The state of the college football playoff’s TV rights

The so-called “Champions Bowl” may not have a venue or even a proper name, but it does have a TV deal. ESPN will reportedly pay the SEC and Big 12 Rose Bowl money to show the game over the duration of the new playoff format.

Make no bones about it: this puts ESPN in a dominating position to land the entire college football playoff, especially if it also lands the Orange Bowl. The BCS wants to take advantage of the increased and higher-value inventory to pit networks against one another and drive up the price, but ESPN will now have two of the five most prominent games in the new system, maybe two of the top three. Fox and CBS will need to do a lot to convince the BCS to split up the new postseason. I’m not sure they can even put enough pressure on ESPN to force them to put the new playoff (and, presumably, the Rose and Champions Bowls) on ABC, meaning we might be in for more national championship games on cable for another twelve years. At best, I would expect ESPN or ABC to alternate with Fox or CBS for the championship game, even if they don’t officially win the rest of the new postseason contract. Reportedly, CBS hadn’t even shown interest when the Rose Bowl deal was announced, meaning Fox must fight ESPN alone.

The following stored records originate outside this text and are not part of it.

-- ==== Sys2Proof/Laws/KeepsSwitching.lean ====
section
/-! SUPPORT. Every operation of `Machine/Switching.lean` keeps the queue and the canonical forms. -/

set_option linter.all false
set_option Elab.async false
set_option maxHeartbeats 60000

namespace Sys2Proof.Machine

theorem State.setOut_keeps {st0 s n x} (hk : Keeps st0 s) : Keeps st0 (State.setOut s n x) := by
  refine hk.trans ?_; clear hk
  unfold State.setOut
  repeat' first
    | with_reducible apply Keeps.refl
    | with_reducible assumption
    | with_reducible apply State.setDio_keeps
    | intro _
    | split
    | dsimp -zeta only

theorem State.endPulse_keeps {st0 s n} (hk : Keeps st0 s) : Keeps st0 (State.endPulse s n) := by
  refine hk.trans ?_; clear hk
  unfold State.endPulse
  repeat' first
    | with_reducible apply Keeps.refl
    | with_reducible assumption
    | (extract_lets +onlyGivenNames a
       first
       | (refine Keeps.cut (m := a) ?_ ?_
          on_goal 2 => (clear_value a; intro _)
          on_goal 1 => (dsimp -zeta only [a]; clear a))
       | (refine Keeps.cut (m := a.2) ?_ ?_
          on_goal 2 => (clear_value a; intro _)
          on_goal 1 => (dsimp -zeta only [a]; clear a))
       | (refine Keeps.cut (m := a.1) ?_ ?_
          on_goal 2 => (clear_value a; intro _)
          on_goal 1 => (dsimp -zeta only [a]; clear a))
       | subst a)
    | with_reducible apply State.setOut_keeps
    | intro _
    | split
    | dsimp -zeta only

theorem State.putLive_keeps {st0 s k b v} (hk : Keeps st0 s) : Keeps st0 (State.putLive s k b v) := by
  refine hk.trans ?_; clear hk
  unfold State.putLive
  repeat' first
    | with_reducible apply Keeps.refl
    | with_reducible assumption
    | with_reducible apply State.wr_keeps
    | intro _
    | split
    | dsimp -zeta only

theorem State.endLatchoff_keeps {st0 s n} (hk : Keeps st0 s) : Keeps st0 (State.endLatchoff s n) := by
  refine hk.trans ?_; clear hk
  unfold State.endLatchoff
  repeat' first
    | with_reducible apply Keeps.refl
    | with_reducible assumption
    | with_reducible apply State.putLive_keeps
    | with_reducible apply foldS_keeps
    | ((with_reducible apply Keeps.of_snd); on_goal 1 => with_reducible assumption)
    | ((with_reducible apply Keeps.of_fst); on_goal 1 => with_reducible assumption)
    | intro _
    | split
    | dsimp -zeta only

theorem State.putDrive_keeps {st0 s n r} (hk : Keeps st0 s) : Keeps st0 (State.putDrive s n r) := by
  refine hk.trans ?_; clear hk
  unfold State.putDrive
  repeat' first
    | with_reducible apply Keeps.refl
    | with_reducible assumption
    | (extract_lets +onlyGivenNames a
       first
       | (refine Keeps.cut (m := a) ?_ ?_
          on_goal 2 => (clear_value a; intro _)
          on_goal 1 => (dsimp -zeta only [a]; clear a))
       | (refine Keeps.cut (m := a.2) ?_ ?_
          on_goal 2 => (clear_value a; intro _)
          on_goal 1 => (dsimp -zeta only [a]; clear a))
       | (refine Keeps.cut (m := a.1) ?_ ?_
          on_goal 2 => (clear_value a; intro _)
          on_goal 1 => (dsimp -zeta only [a]; clear a))
       | subst a)
    | with_reducible apply State.setOut_keeps
    | with_reducible apply State.setFld_keeps
    | with_reducible apply State.setFlag_keeps
    | intro _
    | split
    | dsimp -zeta only

theorem State.decideDo_keeps {st0 s n} (hk : Keeps st0 s) : Keeps st0 (State.decideDo s n) := by
  refine hk.trans ?_; clear hk
  unfold State.decideDo
  repeat' first
    | with_reducible apply Keeps.refl
    | with_reducible assumption
    | (extract_lets +onlyGivenNames a
       first
       | (refine Keeps.cut (m := a) ?_ ?_
          on_goal 2 => (clear_value a; intro _)
          on_goal 1 => (dsimp -zeta only [a]; clear a))
       | (refine Keeps.cut (m := a.2) ?_ ?_
          on_goal 2 => (clear_value a; intro _)
          on_goal 1 => (dsimp -zeta only [a]; clear a))
       | (refine Keeps.cut (m := a.1) ?_ ?_
          on_goal 2 => (clear_value a; intro _)
          on_goal 1 => (dsimp -zeta only [a]; clear a))
       | subst a)
    | with_reducible apply State.endPulse_keeps
    | with_reducible apply State.endLatchoff_keeps
    | with_reducible apply State.putDrive_keeps
    | with_reducible apply foldS_keeps
    | ((with_reducible apply Keeps.of_snd); on_goal 1 => with_reducible assumption)
    | ((with_reducible apply Keeps.of_fst); on_goal 1 => with_reducible assumption)
    | intro _
    | split
    | dsimp -zeta only

theorem State.refreshDo_keeps {st0 s n} (hk : Keeps st0 s) : Keeps st0 (State.refreshDo s n) := by
  refine hk.trans ?_; clear hk
  unfold State.refreshDo
  repeat' first
    | with_reducible apply Keeps.refl
    | with_reducible assumption
    | with_reducible apply State.decideDo_keeps
    | intro _
    | split
    | dsimp -zeta only

theorem State.refreshAll_keeps {st0 s} (hk : Keeps st0 s) : Keeps st0 (State.refreshAll s) := by
  refine hk.trans ?_; clear hk
  unfold State.refreshAll
  repeat' first
    | with_reducible apply Keeps.refl
    | with_reducible assumption
    | with_reducible apply State.refreshDo_keeps
    | with_reducible apply foldS_keeps
    | intro _
    | split
    | dsimp -zeta only

theorem State.noteApplied_keeps {st0 s} (hk : Keeps st0 s) : Keeps st0 (State.noteApplied s) := by
  refine hk.trans ?_; clear hk
  unfold State.noteApplied
  repeat' first
    | with_reducible apply Keeps.refl
    | with_reducible assumption
    | with_reducible apply State.refreshAll_keeps
    | with_reducible apply State.setGate_keeps
    | intro _
    | split
    | dsimp -zeta only

theorem State.putCommanded_keeps {st0 s n on} (hk : Keeps st0 s) : Keeps st0 (State.putCommanded s n on) := by
  refine hk.trans ?_; clear hk
  unfold State.putCommanded
  repeat' first
    | with_reducible apply Keeps.refl
    | with_reducible assumption
    | (extract_lets +onlyGivenNames a
       first
       | (refine Keeps.cut (m := a) ?_ ?_
          on_goal 2 => (clear_value a; intro _)
          on_goal 1 => (dsimp -zeta only [a]; clear a))
       | (refine Keeps.cut (m := a.2) ?_ ?_
          on_goal 2 => (clear_value a; intro _)
          on_goal 1 => (dsimp -zeta only [a]; clear a))
       | (refine Keeps.cut (m := a.1) ?_ ?_
          on_goal 2 => (clear_value a; intro _)
          on_goal 1 => (dsimp -zeta only [a]; clear a))
       | subst a)
    | with_reducible apply State.setFlag_keeps
    | with_reducible apply State.setDio_keeps
    | intro _
    | split
    | dsimp -zeta only

theorem State.setCommanded_keeps {st0 s n on} (hk : Keeps st0 s) : Keeps st0 (State.setCommanded s n on) := by
  refine hk.trans ?_; clear hk
  unfold State.setCommanded
  repeat' first
    | with_reducible apply Keeps.refl
    | with_reducible assumption
    | with_reducible apply State.putCommanded_keeps
    | with_reducible apply foldS_keeps
    | ((with_reducible apply Keeps.of_snd); on_goal 1 => with_reducible assumption)
    | ((with_reducible apply Keeps.of_fst); on_goal 1 => with_reducible assumption)
    | intro _
    | split
    | dsimp -zeta only

theorem State.doSet_keeps {st0 s n on} (hk : Keeps st0 s) : Keeps st0 (State.doSet s n on) := by
  refine hk.trans ?_; clear hk
  unfold State.doSet
  repeat' first
    | with_reducible apply Keeps.refl
    | with_reducible assumption
    | with_reducible apply State.answer_keeps
    | with_reducible apply State.refreshDo_keeps
    | with_reducible apply State.setCommanded_keeps
    | with_reducible apply State.noteApplied_keeps
    | intro _
    | split
    | dsimp -zeta only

(I don’t see NBC being a factor, because they need to save their money for sports that can help build the NBC Sports Network, especially if they lose the baseball rights. They might be a dark horse for the Orange Bowl if Notre Dame agrees to an arrangement with it, similar to when they showed the Gator Bowl when Notre Dame had an arrangement with them, and I think they will because the selection committee could be selecting as few as two teams that aren’t in the playoff to go to other bowls, and the Rose Bowl reportedly would like that to be substantially more often the case than six, meaning Notre Dame needs to do something to protect their elevated stature in college football. I also think this removed whatever slim chance Turner, with their lack of college football and not being a broadcast network or ESPN, had to land any part of the new playoff.)

To put it simply, the new college football playoff is ESPN’s to lose. Fox and CBS have one heck of an uphill climb ahead of them.